-- ==== Sys2Proof/Machine/Ops.lean ====
section
/-! DEFINITION. The named operations every unit uses: sparse tables, bit fields, the register file, the memory by DPA,
what is sent, the event log, sequence comparison, the clock. -/

namespace Sys2Proof.Machine

/-- The outcome of a command. -/
abbrev Out := Host.Outcome State Fault Refusal

/-! Sparse tables -/

/-- The entry of a key; the key's default where none is listed. -/
def tget {α : Type} (d : Nat → α) : Tab α → Nat → α
  | [], k => d k
  | (k', v) :: t, k => if k = k' then v else tget d t k

/-- The table without a key. -/
def tdel {α : Type} (k : Nat) : Tab α → Tab α
  | [] => []
  | (k', v) :: t => if k' = k then tdel k t else (k', v) :: tdel k t

/-- A key entered in its place, keys rising. -/
def tins {α : Type} (k : Nat) (v : α) : Tab α → Tab α
  | [] => [(k, v)]
  | (k', v') :: t => if k < k' then (k, v) :: (k', v') :: t else if k = k' then (k, v) :: t else (k', v') :: tins k v t

/-- Write an entry, keeping the canonical form: a value equal to the default removes the entry. -/
def tput {α : Type} [DecidableEq α] (d : Nat → α) (t : Tab α) (k : Nat) (v : α) : Tab α :=
  if v = d k then tdel k t else tins k v t

/-- The table without the keys a test selects. -/
def tdrop {α : Type} (p : Nat → Bool) (t : Tab α) : Tab α := t.filter (fun kv => !p kv.1)

/-- The canonical form: keys strictly rising, no entry equal to its default. -/
def tabWf {α : Type} [DecidableEq α] (d : Nat → α) : Tab α → Bool
  | [] => true
  | (k, v) :: t => decide (v ≠ d k) && t.all (fun kv => decide (k < kv.1)) && tabWf d t

/-! Bit fields and bytes -/

/-- A word with bits [lo + len − 1 : lo] replaced. -/
def setBits (w : Word) (lo len v : Nat) : Word :=
  (w &&& ~~~(BitVec.ofNat 64 ((2 ^ len - 1) * 2 ^ lo))) ||| BitVec.ofNat 64 (v % 2 ^ len * 2 ^ lo)

/-- Bits of a word. -/
def getBits (w : Word) (lo len : Nat) : Nat := bitsOf w.toNat lo len

/-- A number made of fields (lo, len, value). -/
def pack (fs : List (Nat × Nat × Nat)) : Nat := (fs.map (fun f => f.2.2 % 2 ^ f.2.1 * 2 ^ f.1)).sum

/-- A word made of fields. -/
def packW (fs : List (Nat × Nat × Nat)) : Word := BitVec.ofNat 64 (pack fs)

/-- n bytes of a number, least significant first (R10). -/
def leBytes : Nat → Nat → List Byte
  | 0, _ => []
  | n + 1, x => BitVec.ofNat 8 x :: leBytes n (x / 256)

/-- The number of bytes given least significant first. -/
def ofLe : List Byte → Nat
  | [] => 0
  | b :: bs => b.toNat + 256 * ofLe bs

/-- n bytes of a number, most significant first (R11). -/
def beBytes (n x : Nat) : List Byte := (leBytes n x).reverse

/-- The number of bytes given most significant first. -/
def ofBe (bs : List Byte) : Nat := ofLe bs.reverse

/-- The words of an entry in memory (R10). -/
def toWords : Nat → List Byte → List Word
  | 0, _ => []
  | n + 1, bs => BitVec.ofNat 64 (ofLe (bs.take 8)) :: toWords n (bs.drop 8)

/-- The bytes of an entry's words. -/
def wordBytes (ws : List Word) : List Byte := ws.flatMap (fun w => leBytes 8 w.toNat)

/-- Word i of an entry; zero past its end. -/
def wordAt (ws : List Word) (i : Nat) : Word := ws.getD i 0

/-- A field of word i of an entry. -/
def wf (ws : List Word) (i lo len : Nat) : Nat := getBits (wordAt ws i) lo len

/-- The sign-extended value of the low n bits. -/
def signed (n x : Nat) : Int := if x % 2 ^ n < 2 ^ (n - 1) then (x % 2 ^ n : Nat) else (x % 2 ^ n : Nat) - (2 ^ n : Nat)

/-! Comparing sequence numbers -/

/-- R13: whether a is later than b, with N bits. -/
def after (a b n : Nat) : Bool :=
  let d := (a + 2 ^ n - b % 2 ^ n) % 2 ^ n
  decide (1 ≤ d) && decide (d ≤ 2 ^ (n - 1) - 1)

/-- R13: whether a and b are the same, with N bits. -/
def same (a b n : Nat) : Bool := decide (a % 2 ^ n = b % 2 ^ n)

/-- R13: whether a is earlier than b. -/
def before (a b n : Nat) : Bool := after b a n

/-- (a − b) mod 2^n. -/
def subMod (a b n : Nat) : Nat := (a + 2 ^ n - b % 2 ^ n) % 2 ^ n

/-! Reset values that the register tables give by reference -/

/-- Table 3.7: NINT and DIV of island n. -/
def islandReset (n : Nat) : Nat × Nat :=
  if n < 64 then (88, 2) else if n < 96 then (64, 2) else if n < 100 then (80, 2) else if n < 104 then (64, 2)
  else if n < 112 then (60, 2) else if n < 114 then (64, 2) else if n = 114 then (80, 2) else (96, 12)

/-- Table 22.2: entry and exit latency in ns of Ebb, Neap, Slack. -/
def latReset (t : Nat) : Word :=
  if t = 0 then packW [(0, 32, 10), (32, 32, 50)] else if t = 1 then packW [(0, 32, 100), (32, 32, 400)]
  else packW [(0, 32, 20000), (32, 32, 40000)]

/-- R754: EN 1, GAIN 0, OSR code 3, DWELL 4; HI enabled with PERSIST 4 on channels 0–15. -/
def gaugeCfgReset (ch : Nat) : Word :=
  packW [(0, 1, 1), (1, 3, 0), (4, 5, 3), (16, 8, 4), (24, 1, if ch < 16 then 1 else 0), (28, 4, if ch < 16 then 4 else 0)]

/-- R754: HI 102,400 on channels 0–15. -/
def gaugeThreshReset (ch : Nat) : Word := packW [(0, 32, if ch < 16 then 102400 else 0)]

/-- R749: MIN and MAX after a clear. -/
def gaugeMinMaxReset : Word := packW [(0, 32, 0x7FFFFFFF), (32, 32, 0x80000000)]

/-- R787: PWR_ISL_n after cold start: Pan quads in Ebb at ÷4, Crystallizers in Slack, the rest in Flood. -/
def pwrIslReset (n : Nat) : Word :=
  if n < 64 then packW [(0, 2, 1), (2, 2, 2)] else if n < 96 then packW [(0, 2, 3)] else 0

/-! The register file -/

/-- The Reset value a row's fields give. -/
def RegSpec.resetWord (s : RegSpec) : Word :=
  s.fields.foldl (fun w f => setBits w f.lo f.len f.reset) 0

/-- R9: a register's Reset value.  Rows whose Reset column names a rule or a table are filled in here: Table 3.7
(islands), Table 22.2 (latencies), R749 and R754 (Gauge channels), R787 (islands start in Slack), R84 (no link 14, 15), R794 (the cap level starts at 32), R367 (MAC 0
exists in every MODE). -/
def resetReg (k : Nat) : Word :=
  match findSpec k with
  | none => 0
  | some sp =>
    let w := sp.resetWord
    let i := (k - sp.base) / sp.s1
    if sp.name = "CLK_ISL_TARGET" then setBits (setBits w 24 7 (islandReset i).1) 32 4 (islandReset i).2
    else if sp.name = "PWR_ISL" then pwrIslReset i
    else if sp.name = "PWR_STATUS" then setBits w 16 6 32
    else if sp.name = "PWR_LAT" then latReset i
    else if sp.name = "GAU_CFG" then gaugeCfgReset i
    else if sp.name = "GAU_THRESH" then gaugeThreshReset i
    else if sp.name = "GAU_MINMAX" then gaugeMinMaxReset
    else if sp.name = "ERR_GLEDA" && (i = 14 || i = 15) then 0
    else if sp.name = "WHF_MAC_STATUS" && (k - sp.base) % sp.s1 = 0 then setBits w 1 1 1
    else w

/-- A register's word. -/
def Dev.reg (s : Dev) (k : Nat) : Word := tget resetReg s.regs k

/-- The device sets a register's word. -/
def Dev.setReg (s : Dev) (k : Nat) (w : Word) : Dev := { s with regs := tput resetReg s.regs k w }

/-- A field's value. -/
def Dev.get (s : Dev) (f : Fld) : Nat := getBits (s.reg f.key) f.lo f.len

/-- The device sets a field. -/
def Dev.put (s : Dev) (f : Fld) (v : Nat) : Dev := s.setReg f.key (setBits (s.reg f.key) f.lo f.len v)

/-- Whether a field is not zero. -/
def Dev.on (s : Dev) (f : Fld) : Bool := s.get f != 0

/-- A counter field that saturates. -/
def Dev.sat (s : Dev) (f : Fld) (n : Nat := 1) : Dev := s.put f (min (s.get f + n) (2 ^ f.len - 1))

/-- A counter field that wraps. -/
def Dev.wrap (s : Dev) (f : Fld) (n : Nat := 1) : Dev := s.put f (s.get f + n)

/-- Every register a test selects back to its Reset value (R9). -/
def Dev.resetRegs (s : Dev) (p : Nat → Bool) : Dev := { s with regs := tdrop p s.regs }

/-- Whether a field's encoding is not reserved (R7). -/
def RegField.ok (f : RegField) (v : Nat) : Bool := f.legal.isEmpty || f.legal.any (fun r => decide (r.1 ≤ v ∧ v ≤ r.2))

/-- The bits of a field that a write with a byte-lane mask covers: mask of field-relative bits. -/
def laneMask (size off lo len : Nat) : Nat :=
  -- size 8 covers all; size 4 covers bits 0–31 (off 0) or 32–63 (off 4)
  if size = 8 then 2 ^ len - 1
  else
    let a := max lo (off * 8)
    let b := min (lo + len) (off * 8 + 32)
    if a < b then (2 ^ (b - a) - 1) * 2 ^ (a - lo) else 0

/-- R6, R7, R12: the word a register holds after a write, field by field.  `checked` false: reserved encodings are
stored (R238). -/
def writeFields (fs : List RegField) (checked : Bool) (old data : Word) (size off : Nat) : Word :=
  fs.foldl (fun w f =>
    let m := laneMask size off f.lo f.len
    let o := getBits old f.lo f.len
    let n := getBits data f.lo f.len
    let merged := (n &&& m) ||| (o &&& ((2 ^ f.len - 1) ^^^ m))
    match f.acc with
    | .rw => if checked && !f.ok merged then w else setBits w f.lo f.len merged
    | .w1c => setBits w f.lo f.len (o &&& ((2 ^ f.len - 1) ^^^ (n &&& m)))
    | .w1s => setBits w f.lo f.len (o ||| (n &&& m))
    | _ => w) old

/-- The value a WO field receives in a write; 0 where the write does not cover it. -/
def woBits (data : Word) (size off lo len : Nat) : Nat := getBits data lo len &&& laneMask size off lo len

/-- R6, R12: a write takes effect by the access codes alone. -/
def Dev.writeReg (s : Dev) (k : Nat) (data : Word) (size off : Nat) : Dev :=
  match findSpec k with
  | none => s
  | some sp => s.setReg k (writeFields sp.fields (!(0x100000 ≤ k && k < 0x200000)) (s.reg k) data size off)

/-- R6: what a read of a register's stored fields returns: WO fields read zero. -/
def readFields (fs : List RegField) (w : Word) : Word :=
  fs.foldl (fun acc f => if f.acc = .wo then acc else setBits acc f.lo f.len (getBits w f.lo f.len)) 0

/-- R6, R17, R295: the word after the RC fields that lie wholly in the read have cleared. -/
def clearRc (fs : List RegField) (w : Word) (size off : Nat) : Word :=
  fs.foldl (fun acc f =>
    if f.acc = .rc && laneMask size off f.lo f.len = 2 ^ f.len - 1 then setBits acc f.lo f.len 0 else acc) w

☆ ☆ ☆

→ **WORK TO BE COMPLETED**: The first line of the records begins the span, and the line containing "a command. -/" ends it. Reproduce that span exactly, both ends included.

→ **YOUR RESPONSE**:
-- ==== Sys2Proof/Machine/Ops.lean ====
section
/-! DEFINITION. The named operations every unit uses: sparse tables, bit fields, the register file, the memory by DPA,
what is sent, the event log, sequence comparison, the clock. -/

namespace Sys2Proof.Machine

/-- The outcome of a command. -/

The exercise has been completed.